MeViS: A Comprehensive Benchmark for Video Segmentation with Motion Expressions
Introduction
MeViS, short for Motion Expressions Video Segmentation, is an innovative project designed to enhance the field of video segmentation by integrating motion expressions as guiding cues. The main goal of this project is to effectively segment objects in videos using descriptions that focus on the movement of these objects. This approach represents a significant shift from existing datasets that do not fully utilize the dynamic nature of video content in language-guided segmentation tasks.
The Motivation Behind MeViS
Traditional video segmentation datasets often overlook the importance of motion cues in guiding the segmentation process. MeViS addresses this gap by providing a robust dataset filled with motion descriptions to pinpoint target objects amidst complex settings. Such a focus not only fosters the development of more sophisticated segmentation algorithms but also encourages the exploration of language-guided video understanding.
Dataset Overview
The MeViS dataset stands out due to its large scale and complexity. It includes over 2,000 videos paired with nearly 29,000 motion-centric sentences, which help users identify target objects.

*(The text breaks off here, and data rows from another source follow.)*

-- ==== Sys2Proof/Config.lean ====
section
/-! DEFINITION. What is fixed for one engine: its roles, phases and protocol states, the two host answers, and the
model's one free value (the host's answer when the state lists none). -/

namespace Sys2Proof

/-- R24: the role of a session (`ROLE_ACT`, `CTRL.ROLE`): 0 = sender, 1 = receiver. -/
inductive Role where
  | sender
  | receiver
  deriving DecidableEq, Repr, Inhabited

/-- R23: the phase bit `ph`: ACT = 0, WAIT = 1. -/
inductive Phase where
  | act
  | wait
  deriving DecidableEq, Repr, Inhabited

/-- R273: what the host answers to a file-source or file-sink operation. -/
inductive Answer where
  | ok
  | fail
  deriving DecidableEq, Repr, Inhabited

/-- The position of the engine's program counter: what the 4-bit code of `st` means in a role (R22). `unused` is a
code the role does not use (0x9 in the receiver role). -/
inductive Pos where
  | idle
  | s1 | s2 | s3 | s4 | s5 | s6 | s7 | s8 | s9
  | r1 | r2 | r3 | r4 | r5 | r6 | r7 | r8
  | done
  | aborted
  | unused
  deriving DecidableEq, Repr, Inhabited

/-- FREE VALUE (log 2). R273: a host answer is "a free input of the step that performs the operation, chosen by the
environment and bound by no rule". Used, with a fresh index each time, once `State.answers` is empty. -/
opaque Config.hostAnswer : Nat → Answer

end Sys2Proof
end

Each video in the dataset offers rich details through its motion expressions, challenging segmentation models to rely on motion instead of static frames.
In comparison to other video segmentation datasets, MeViS provides a richer variety of expressions and a higher number of objects per video, significantly enhancing the depth and breadth of video content that can be explored. For example, where existing datasets might indicate the presence of an object, MeViS provides the precise motion description necessary for distinguishing that object from similar ones.
Dataset Structure
MeViS adopts a structured format that includes:
- JPEGImages: Contains the individual video frames.
- meta_expressions.json: Lists the motion expressions and metadata for each video.
- mask_dict.json: Holds the ground-truth masks for objects in COCO RLE format.
This format is akin to the Refer-YouTube-VOS dataset, aiding users already familiar with similar datasets.
Training and Evaluation
MeViS offers a meticulously designed split for training and evaluation purposes:
- Training Set: Comprises 1,662 videos with over 23,000 motion expressions.
- Validation Sets (Valᵤ and Val): These provide videos for offline evaluation and CodaLab online evaluation, helping refine algorithms before live testing.
- Test Set: Contains videos reserved for competitive evaluation.
Online Evaluation Platform
Participants can submit segmentation results via CodaLab, an online platform built to streamline the evaluation process. Prior to submission, it's recommended to test models locally using the Valᵤ set to fine-tune performance outcomes.
Installation and Inference
For those interested in implementing MeViS, detailed instructions for setting up the inference environment and conducting segmentation are provided. The segment configuration capitalizes on state-of-the-art architectures like Swin-Tiny and others, ensuring cutting-edge performance and results.
Conclusion
MeViS serves as an ambitious benchmark in the language-guided video segmentation arena, emphasizing motion expressions as key indicators for more intricate and accurate video analysis. By advancing understanding and methodologies in this domain, MeViS paves the way for future developments in intelligent video systems and multimedia understanding.
For further information and access to resources like the dataset, scripts, and evaluation protocol, please refer to the MeViS Project Page and additional documentation provided.
Citation and Licensing
Researchers leveraging MeViS in their work are encouraged to reference the dataset in their publications. MeViS is available under a CC BY-NC-SA 4.0 License, restricting its usage to non-commercial research applications only.